エリトリア遠征2.遂にエリトリアだ🇪🇷

最終更新: 2019年6月6日

アディスアベバに到着した頃には、マレの症状は劇的に改善し、普通に歩けるようになったし、トイレの中の苦しみは嘘のように姿を消した。

ただ疲労感と倦怠感が残った。

搭乗ゲート前に集合したとき、

後援会会長堤が言った。

「皆さん、祈りましょう。

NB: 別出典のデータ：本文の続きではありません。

-- ==== Sys2Proof/Laws/CanonTasks.lean ====
section
/-! SUPPORT. Memory stays canonical through every operation of `Tasks`. -/

set_option linter.all false

namespace Sys2Proof.Machine
open Sys2Proof

theorem typeEntry_canon (s : State) (lid : Nat) (core : Nat) (ttype : Nat)  (h_s : memWf s.mem = true) :
    memWf (typeEntry s lid core ttype).1.mem = true := by
  unfold typeEntry
  try dsimp only
  repeat' split
  all_goals simp (maxDischargeDepth := 60) +contextual [ite_canon, foldl_canon, foldlFst_canon, memWf_writeN, memWf_write, memWf_filter, memWf_del, notEnabled, metMissing_canon, virtRead_canon, h_s]

theorem placeTask_canon (s : State) (lid : Nat) (core : Nat) (rc : BitVec 512) (addr : Nat) (fired : Option (Nat × Nat)) (range : Option (Nat × Nat))  (h_s : memWf s.mem = true) :
    memWf (placeTask s lid core rc addr fired range).mem = true := by
  unfold placeTask
  try dsimp only
  split <;> simp (maxDischargeDepth := 60) +contextual [ite_canon, foldl_canon, foldlFst_canon, memWf_writeN, memWf_write, memWf_filter, memWf_del, notEnabled, State.modCore_canon, State.modLaunch_canon, h_s]

theorem spawnAt_canon (x : DWord) (target : Option Nat) (place : State → Nat → BitVec 512 → State) (s : State) (t : Nat)  (h_s : memWf s.mem = true) (h_place : ∀ (y0 : State) (y1 : Nat) (y2 : BitVec 512), memWf y0.mem = true → memWf (place y0 y1 y2).mem = true) :
    memWf (spawnAt x target place s t).mem = true := by
  unfold spawnAt
  try dsimp only
  repeat' split
  all_goals simp (maxDischargeDepth := 60) +contextual [ite_canon, foldl_canon, foldlFst_canon, memWf_writeN, memWf_write, memWf_filter, memWf_del, notEnabled, park_canon, raise_canon, typeEntry_canon, h_s, h_place]

theorem tkSpawnBody_canon (i : Instr) (b : BitVec 6) (a : BitVec 6) (s : State) (t : Nat)  (h_s : memWf s.mem = true) :
    memWf (tkSpawnBody i b a s t).mem = true := by
  unfold tkSpawnBody
  simp (maxDischargeDepth := 60) +contextual [ite_canon, foldl_canon, foldlFst_canon, memWf_writeN, memWf_write, memWf_filter, memWf_del, notEnabled, advance_canon, boundaryStep_canon, park_canon, placeTask_canon, spawnAt_canon, h_s]

theorem handRange_canon (s : State) (tr : Nat)  (h_s : memWf s.mem = true) :
    memWf (handRange s tr).mem = true := by
  unfold handRange
  simp (maxDischargeDepth := 60) +contextual [ite_canon, foldl_canon, foldlFst_canon, memWf_writeN, memWf_write, memWf_filter, memWf_del, notEnabled, State.modCore_canon, State.modTrain_canon, h_s]

theorem tkHandRun_canon (i : Instr) (a : BitVec 6) (s : State) (t : Nat) (mates : List Nat)  (h_s : memWf s.mem = true) :
    memWf (tkHandRun i a s t mates).mem = true := by
  unfold tkHandRun
  simp (maxDischargeDepth := 60) +contextual [ite_canon, foldl_canon, foldlFst_canon, memWf_writeN, memWf_write, memWf_filter, memWf_del, notEnabled, advance_canon, advanceAll_canon, boundaryStep_canon, handRange_canon, park_canon, placeTask_canon, raise_canon, spawnAt_canon, h_s]

theorem krdBody_canon (i : Instr) (a : BitVec 6) (d : BitVec 6) (s : State) (t : Nat)  (h_s : memWf s.mem = true) :
    memWf (krdBody i a d s t).mem = true := by
  unfold krdBody
  simp (maxDischargeDepth := 60) +contextual [ite_canon, foldl_canon, foldlFst_canon, memWf_writeN, memWf_write, memWf_filter, memWf_del, notEnabled, raise_canon, variableBody_canon, h_s]

theorem ringPut_canon (s : State) (tr : Train) (r : Nat) (x : Ring)  (h_s : memWf s.mem = true) :
    memWf (ringPut s tr r x).mem = true := by
  unfold ringPut
  simp (maxDischargeDepth := 60) +contextual [ite_canon, foldl_canon, foldlFst_canon, memWf_writeN, memWf_write, memWf_filter, memWf_del, notEnabled, State.modLaunch_canon, h_s]

theorem boundaryShare_canon (scope : Nat) (s : State) (t : Nat)  (h_s : memWf s.mem = true) :
    memWf (boundaryShare scope s t).mem = true := by
  unfold boundaryShare
  try dsimp only
  split <;> simp (maxDischargeDepth := 60) +contextual [ite_canon, foldl_canon, foldlFst_canon, memWf_writeN, memWf_write, memWf_filter, memWf_del, notEnabled, State.modThread_canon, writeClocks_canon, h_s]

theorem rgSendRun_canon (i : Instr) (a : BitVec 6) (d : BitVec 6) (s : State) (t : Nat) (mates : List Nat)  (h_s : memWf s.mem = true) :
    memWf (rgSendRun i a d s t mates).mem = true := by
  unfold rgSendRun
  try dsimp only
  split <;> simp (maxDischargeDepth := 60) +contextual [ite_canon, foldl_canon, foldlFst_canon, memWf_writeN, memWf_write, memWf_filter, memWf_del, notEnabled, advanceAll_canon, boundaryShare_canon, holdTogether_canon, raise_canon, readClocks_canon, ringPut_canon, h_s]

theorem rgRecvRun_canon (i : Instr) (a : BitVec 6) (d : BitVec 6) (s : State) (t : Nat) (mates : List Nat)  (h_s : memWf s.mem = true) :
    memWf (rgRecvRun i a d s t mates).mem = true := by
  unfold rgRecvRun
  try dsimp only
  repeat' split
  all_goals simp (maxDischargeDepth := 60) +contextual [ite_canon, foldl_canon, foldlFst_canon, memWf_writeN, memWf_write, memWf_filter, memWf_del, notEnabled, advanceAll_canon, holdTogether_canon, raise_canon, readClocks_canon, ringPut_canon, h_s]

theorem rgEosRun_canon (i : Instr) (d : BitVec 6) (s : State) (t : Nat) (mates : List Nat)  (h_s : memWf s.mem = true) :
    memWf (rgEosRun i d s t mates).mem = true := by
  unfold rgEosRun
  try dsimp only
  split <;> simp (maxDischargeDepth := 60) +contextual [ite_canon, foldl_canon, foldlFst_canon, memWf_writeN, memWf_write, memWf_filter, memWf_del, notEnabled, advance_canon, advanceAll_canon, raise_canon, ringPut_canon, h_s]

theorem phEndBody_canon (i : Instr) (d : BitVec 6) (s : State) (t : Nat)  (h_s : memWf s.mem = true) :
    memWf (phEndBody i d s t).mem = true := by
  unfold phEndBody
  simp (maxDischargeDepth := 60) +contextual [ite_canon, foldl_canon, foldlFst_canon, memWf_writeN, memWf_write, memWf_filter, memWf_del, notEnabled, boundaryStep_canon, park_canon, variableBody_canon, h_s]

theorem execTkSpawn_canon (b : BitVec 6) (a : BitVec 6) (sm : BitVec 1) (s : State)  (h_s : memWf s.mem = true) :
    ∀ s', execTkSpawn b a sm s = .next s' → memWf s'.mem = true := by
  unfold execTkSpawn
  refine issueEach_canon _ _ _ (by simp [State.fresh_canon, h_s]) (fun s t hs => ?_)
  first | assumption | (simp (maxDischargeDepth := 60) +contextual [*, ite_canon, foldl_canon, foldlFst_canon, memWf_writeN, memWf_write, memWf_filter, memWf_del, notEnabled, issueEach_canon, tkSpawnBody_canon, h_s]; done) | (repeat' first | assumption | (with_reducible refine foldl_canon _ (fun s x hs => ?_) ?_) | (with_reducible apply ite_canon) | (with_reducible apply memWf_writeN) | (with_reducible apply memWf_write) | (with_reducible apply memWf_filter) | (with_reducible apply memWf_del) | (with_reducible apply issueEach_canon) | (with_reducible apply tkSpawnBody_canon) | (with_reducible apply h_s) | split | (intros; dsimp only))

theorem execTkHand_canon (a : BitVec 6) (sm : BitVec 1) (s : State)  (h_s : memWf s.mem = true) :
    ∀ s', execTkHand a sm s = .next s' → memWf s'.mem = true := by
  unfold execTkHand
  refine issueTrains_canon _ _ _ h_s (fun s t l hs => ?_)
  first | assumption | (simp (maxDischargeDepth := 60) +contextual [*, ite_canon, foldl_canon, foldlFst_canon, memWf_writeN, memWf_write, memWf_filter, memWf_del, notEnabled, issueTrains_canon, tkHandRun_canon, h_s]; done) | (repeat' first | assumption | (with_reducible refine foldl_canon _ (fun s x hs => ?_) ?_) | (with_reducible apply ite_canon) | (with_reducible apply memWf_writeN) | (with_reducible apply memWf_write) | (with_reducible apply memWf_filter) | (with_reducible apply memWf_del) | (with_reducible apply issueTrains_canon) | (with_reducible apply tkHandRun_canon) | (with_reducible apply h_s) | split | (intros; dsimp only))

theorem execKrd_canon (a : BitVec 6) (d : BitVec 6) (sm : BitVec 1) (s : State)  (h_s : memWf s.mem = true) :
    ∀ s', execKrd a d sm s = .next s' → memWf s'.mem = true := by
  unfold execKrd
  refine issueEach_canon _ _ _ (by simp [State.fresh_canon, h_s]) (fun s t hs => ?_)
  first | assumption | (simp (maxDischargeDepth := 60) +contextual [*, ite_canon, foldl_canon, foldlFst_canon, memWf_writeN, memWf_write, memWf_filter, memWf_del, notEnabled, issueEach_canon, krdBody_canon, h_s]; done) | (repeat' first | assumption | (with_reducible refine foldl_canon _ (fun s x hs => ?_) ?_) | (with_reducible apply ite_canon) | (with_reducible apply memWf_writeN) | (with_reducible apply memWf_write) | (with_reducible apply memWf_filter) | (with_reducible apply memWf_del) | (with_reducible apply issueEach_canon) | (with_reducible apply krdBody_canon) | (with_reducible apply h_s) | split | (intros; dsimp only))

theorem execRgSend_canon (a : BitVec 6) (d : BitVec 6) (sm : BitVec 1) (s : State)  (h_s : memWf s.mem = true) :
    ∀ s', execRgSend a d sm s = .next s' → memWf s'.mem = true := by
  unfold execRgSend
  refine issueTrains_canon _ _ _ h_s (fun s t l hs => ?_)
  first | assumption | (simp (maxDischargeDepth := 60) +contextual [*, ite_canon, foldl_canon, foldlFst_canon, memWf_writeN, memWf_write, memWf_filter, memWf_del, notEnabled, issueTrains_canon, rgSendRun_canon, h_s]; done) | (repeat' first | assumption | (with_reducible refine foldl_canon _ (fun s x hs => ?_) ?_) | (with_reducible apply ite_canon) | (with_reducible apply memWf_writeN) | (with_reducible apply memWf_write) | (with_reducible apply memWf_filter) | (with_reducible apply memWf_del) | (with_reducible apply issueTrains_canon) | (with_reducible apply rgSendRun_canon) | (with_reducible apply h_s) | split | (intros; dsimp only))

theorem execRgRecv_canon (a : BitVec 6) (d : BitVec 6) (sm : BitVec 1) (s : State)  (h_s : memWf s.mem = true) :
    ∀ s', execRgRecv a d sm s = .next s' → memWf s'.mem = true := by
  unfold execRgRecv
  refine issueTrains_canon _ _ _ h_s (fun s t l hs => ?_)
  first | assumption | (simp (maxDischargeDepth := 60) +contextual [*, ite_canon, foldl_canon, foldlFst_canon, memWf_writeN, memWf_write, memWf_filter, memWf_del, notEnabled, issueTrains_canon, rgRecvRun_canon, h_s]; done) | (repeat' first | assumption | (with_reducible refine foldl_canon _ (fun s x hs => ?_) ?_) | (with_reducible apply ite_canon) | (with_reducible apply memWf_writeN) | (with_reducible apply memWf_write) | (with_reducible apply memWf_filter) | (with_reducible apply memWf_del) | (with_reducible apply issueTrains_canon) | (with_reducible apply rgRecvRun_canon) | (with_reducible apply h_s) | split | (intros; dsimp only))

theorem execRgEos_canon (d : BitVec 6) (sm : BitVec 1) (s : State)  (h_s : memWf s.mem = true) :
    ∀ s', execRgEos d sm s = .next s' → memWf s'.mem = true := by
  unfold execRgEos
  refine issueTrains_canon _ _ _ h_s (fun s t l hs => ?_)
  first | assumption | (simp (maxDischargeDepth := 60) +contextual [*, ite_canon, foldl_canon, foldlFst_canon, memWf_writeN, memWf_write, memWf_filter, memWf_del, notEnabled, issueTrains_canon, rgEosRun_canon, h_s]; done) | (repeat' first | assumption | (with_reducible refine foldl_canon _ (fun s x hs => ?_) ?_) | (with_reducible apply ite_canon) | (with_reducible apply memWf_writeN) | (with_reducible apply memWf_write) | (with_reducible apply memWf_filter) | (with_reducible apply memWf_del) | (with_reducible apply issueTrains_canon) | (with_reducible apply rgEosRun_canon) | (with_reducible apply h_s) | split | (intros; dsimp only))

theorem execPhEnd_canon (d : BitVec 6) (sm : BitVec 1) (s : State)  (h_s : memWf s.mem = true) :
    ∀ s', execPhEnd d sm s = .next s' → memWf s'.mem = true := by
  unfold execPhEnd
  refine issueEach_canon _ _ _ (by simp [State.fresh_canon, h_s]) (fun s t hs => ?_)
  first | assumption | (simp (maxDischargeDepth := 60) +contextual [*, ite_canon, foldl_canon, foldlFst_canon, memWf_writeN, memWf_write, memWf_filter, memWf_del, notEnabled, issueEach_canon, phEndBody_canon, h_s]; done) | (repeat' first | assumption | (with_reducible refine foldl_canon _ (fun s x hs => ?_) ?_) | (with_reducible apply ite_canon) | (with_reducible apply memWf_writeN) | (with_reducible apply memWf_write) | (with_reducible apply memWf_filter) | (with_reducible apply memWf_del) | (with_reducible apply issueEach_canon) | (with_reducible apply phEndBody_canon) | (with_reducible apply h_s) | split | (intros; dsimp only))

end Sys2Proof.Machine
end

祈りが必要です」

座長のマレは牧師の顔を持つから、要所要所で安全や祝福のために皆を集めて祈る。

イスラエルでは古代から、家長が食前に祈りを捧げるのが「責任」であったように、

マレは座長として祈りを捧げるのだ。

だがマレのコンディションが優れないとき、代わりに堤がその掛け声をかけた。

堤は20年以上も伊勢神宮の案内を務める男だ。

堤は、マレの語る聖書の教えに同意する神道者だ。

一同は堤の祈りに心を合わせた。


苦しみが嘘のうように歩けるようになったMarre

ここから乗り継いで、いよいよアスマラ国際空港へ向かう。

約一時間半のフライトだ。

窮屈な機内でも苦痛を味わうことはなく無事にアスマラ国際空港に到着した。



一体あれはなんだったのか???

嘘のような回復だ。



そして、2018年5月18日、午前11時過ぎ、ほぼ24時間の長旅の末、我々はついにアスマラ国際空港に降り立った。

快晴で暑い。

空が澄んでいてでラリベラを思い出す。

ラリベラよりは低いが高所であることに変わりはない。

標高は2300メートルだ。


無事にアスマラに降り立ったマレに小林が言う。

「マレさん、この方がエアポートマネジャーらしく、みなさんと一緒に写真をとりたいと言ってます」

どうやら写真をウェブサイトにのせて宣伝してくれるということらしい。

とても嬉しそうにしている。

彼は現地の職員、つまりエリトリア人だ。

しばらく待っていると、パイロットやクルーもやってきて、飛行機の外で記念のショット。

こんなことは日本では起こらない。

ここはエリトリア。

おおらかだ。

我々は、アフリカの北朝鮮とはどんな国かと期待と不安を胸に抱いていたが、第一歩を踏みしめた瞬間から「人の優しさ」と「歓迎されている」という喜びを感じながら空港の建物へと向かった。

エリトリア唯一の国際空港

キャプテンもクルーも揃っての記念撮影

アスマラ国際空港は、エリトリア唯一の国際空港だ。

キックバックの地元調布飛行場よりもはるかに小さい。

我々が乗ってきた機体以外、他に何も見当たらない。


大量の荷物も無事に一つも欠けることなく到着した。

アメリカのカンザスでさえ荷物が全部届かなかった。

しかし、東アフリカの小国エリトリアでは全部無事に到着した。


無事に現地で夏子とも合流!

到着ロビーから外に通じる一本の屋根付き通路がある。

全員そこを通らなければ外に出れない。

通路のあちら側では家族や親戚と感動の再会を果たしている者たちが喜びの抱擁をしている。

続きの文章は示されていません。